[Exercise] Read the data below line by line and copy each one with "Bool" in it.

[Saved data entries]
= Beginning of Section =

/-- ATS_INVALIDATE (R62): the cached translations go; the invalidation waits for the reads that used them. -/
def execAtsInvalidate (tag : Nat) (pasid : Option Nat) (page pages : Nat) (s : State) : Host.Outcome State Fault Refusal :=
  if !s.hp.dlUp || 32 ≤ s.hp.atsPend.length || s.hp.atsPend.any (·.tag == tag) then .next s
  else
    let hit (e : Nat × Nat) := (pasid.isNone || pasid == some e.1) && page ≤ e.2 && e.2 < page + pages
    .next { s with hp := { s.hp with ats := s.hp.ats.filter fun e => !hit e,
                                     atsPend := s.hp.atsPend ++ [⟨tag, pasid, page, pages, s.readsUnder pasid page pages⟩] } }

/-- A read is no longer outstanding. -/
def State.readGone (s : State) (r : Nat × DmaPart) : Bool :=
  (s.dist.ctxs.all fun c => c.id != r.1 || !c.reads.contains r.2) && s.dist.orphans.all fun o => o.ctx != r.1 || o.part != r.2

/-- ATS_INVALIDATE_COMPLETE (R62): once every such read has been answered, the invalidation completes. -/
def execAtsInvalidateComplete (tag : Nat) (s : State) : Host.Outcome State Fault Refusal :=
  match s.hp.atsPend.find? (·.tag == tag) with
  | some e =>
    if e.waits.all s.readGone then .next { s with hp := { s.hp with atsPend := s.hp.atsPend.filter (·.tag != tag) } } else .next s
  | none => .next s

/-- An access of a context needs a translation that is under invalidation (R62): it was made after the invalidation arrived. -/
def State.retranslates (s : State) (id : Nat) (part : DmaPart) (addr : Nat) : Bool :=
  match s.ctx? id with
  | some c => s.hp.atsPend.any fun e => atsCovers e.pasid e.page e.pages c.pasid [(addr, 1)] && !e.waits.contains (id, part)
  | none => false

/-! ### DMA reads -/

/-- Data of a read deposited in its context. -/
def Ctx.deposit (c : Ctx) (part : DmaPart) (data : Bytes) : Ctx :=
  let c1 := { c with reads := c.reads.erase part }
  match part with
  | .source k => { c1 with segs := c1.segs.map fun g => if g.k == k then { g with data := some (padTo (c.desc.segLen k) data) } else g }
  | .aux => { c1 with aux := some (padTo c.desc.auxLen data) }
  | .out2 => { c1 with out2In := some data }
  | .dest => c1
  | .out2w => c1

/-- A read admitted under an older admission epoch is complete (R449). -/
def State.readDone (id : Nat) (part : DmaPart) (s : State) : State :=
  { s with worlds := { s.worlds with oldReads := s.worlds.oldReads.erase (id, part) } }

/-- A read no context waits for any more is answered. -/
def State.orphanDone (id : Nat) (part : DmaPart) (s : State) : State :=
  match s.dist.orphans.find? fun o => o.ctx == id && o.part == part with
  | some o => s.modDist fun d => { d with orphans := d.orphans.erase o }
  | none => s

/-- A write of a context whose translation may fail: it has begun and its record is not issued. -/
def Ctx.writing (c : Ctx) (part : DmaPart) : Bool :=
  c.owner == .slice && c.executed && (part == .dest || part == .out2w) &&
    (c.phase == .issued || c.phase == .finished || c.phase == .pkRunning || (c.phase == .ready && c.nextSeg != 0))

/-- A zeroing write failed at an address (R204): zeroing stops there, and its later writes are not made. -/
def State.stopZeros (c : Ctx) (addr : Nat) (s : State) : State :=
  let all := pieces c.desc.dstCount c.desc.dstAddr c.dst 0 (zeros (c.desc.dstLen 0))
  match all.dropWhile fun p => !(p.1 ≤ addr && addr < p.1 + p.2.length) with
  | p :: later =>
    let cut (o : Out) : Option Out :=
      if o = .write (some c.pasid) p.1 p.2 then
        if addr = p.1 then none else some (.write (some c.pasid) p.1 (p.2.take (addr - p.1)))
      else if (later.any fun q => o == .write (some c.pasid) q.1 q.2) then none
      else some o
    { s with hp := { s.hp with tx := s.hp.tx.filterMap cut },
             worlds := { s.worlds with oldTx := ((s.hp.tx.take s.worlds.oldTx).filterMap cut).length } }
  | [] => s

/-- A failed access ends the descriptor with DMA_FAULT and the address in RESULT (R61, R70, R140); the pool of a fault is logged. -/
def State.dmaFail (id : Nat) (part : DmaPart) (addr aerBit : Nat) (s : State) : State :=
  match s.ctx? id with
  | some c =>
    if c.reads.contains part then
      State.finish id .dmaFault (dmaDetail part) (BitVec.ofNat 64 addr)
        { (s.modCtx id fun c => { c with reads := c.reads.erase part }) with hp := { s.hp with aer := s.hp.aer ||| aerBit } }
    else if c.writing part then
      (if c.status == .authFail && part == .dest then s.stopZeros c addr else s).finish id .dmaFault (dmaDetail part) (BitVec.ofNat 64 addr)
    else State.orphanDone id part { s with hp := { s.hp with aer := s.hp.aer ||| aerBit } }
  | none => State.orphanDone id part { s with hp := { s.hp with aer := s.hp.aer ||| aerBit } }

/-- DMA_READ_COMPLETION (R61, R62): the data is deposited, and work for another device is sent once its inputs are complete (R180, R542); or the
descriptor ends with DMA_FAULT; a poisoned completion is reported by AER. An access whose translation is under invalidation waits for a new
translation and does not fail. -/
def execDmaReadCompletion (ctx : Nat) (part : DmaPart) (r : DmaResult) (s : State) : Host.Outcome State Fault Refusal :=
  if (match r with | .noTranslation addr => s.retranslates ctx part addr | _ => false) then .next s else
  let s := s.readDone ctx part
  match r with
  | .ok data =>
    match s.ctx? ctx with
    | some c => if c.reads.contains part then .next ((s.modCtx ctx fun c => c.deposit part data).sendWork ctx) else .next (s.orphanDone ctx part)
    | none => .next (s.orphanDone ctx part)
  | .poisoned addr => .next (s.dmaFail ctx part addr 1)
  | .unsupported addr => .next (s.dmaFail ctx part addr 0)
  | .aborted addr => .next (s.dmaFail ctx part addr 0)
  | .noTranslation addr => .next (s.dmaFail ctx part addr 0)
  | .notAdmitted addr => .next (s.dmaFail ctx part addr 0)

/-- DMA_COMPLETION_TIMEOUT (R70): the descriptor ends with DMA_FAULT, and AER reports the timeout. -/
def execDmaCompletionTimeout (ctx : Nat) (part : DmaPart) (addr : Nat) (s : State) : Host.Outcome State Fault Refusal :=
  .next ((s.readDone ctx part).dmaFail ctx part addr 2)

/-! ### Error status, masks, management -/

/-- A write of 1s to HP_ERR_STATUS (R71). -/
def State.clearErr (bits : BitVec 6) (s : State) : State := { s with hp := { s.hp with errStatus := s.hp.errStatus &&& ~~~bits } }

/-- HP_ERR_STATUS_CLEAR (R71): the host's write; written 1s clear, and a status all zero re-arms the log. -/
def execHpErrStatusClear (bits : BitVec 6) (s : State) : Host.Outcome State Fault Refusal :=
  .next (s.hostReg 0 0x10008 (State.clearErr bits))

= End of Section =

[Finished task]
def State.readGone (s : State) (r : Nat × DmaPart) : Bool :=
def State.retranslates (s : State) (id : Nat) (part : DmaPart) (addr : Nat) : Bool :=
def Ctx.writing (c : Ctx) (part : DmaPart) : Bool :=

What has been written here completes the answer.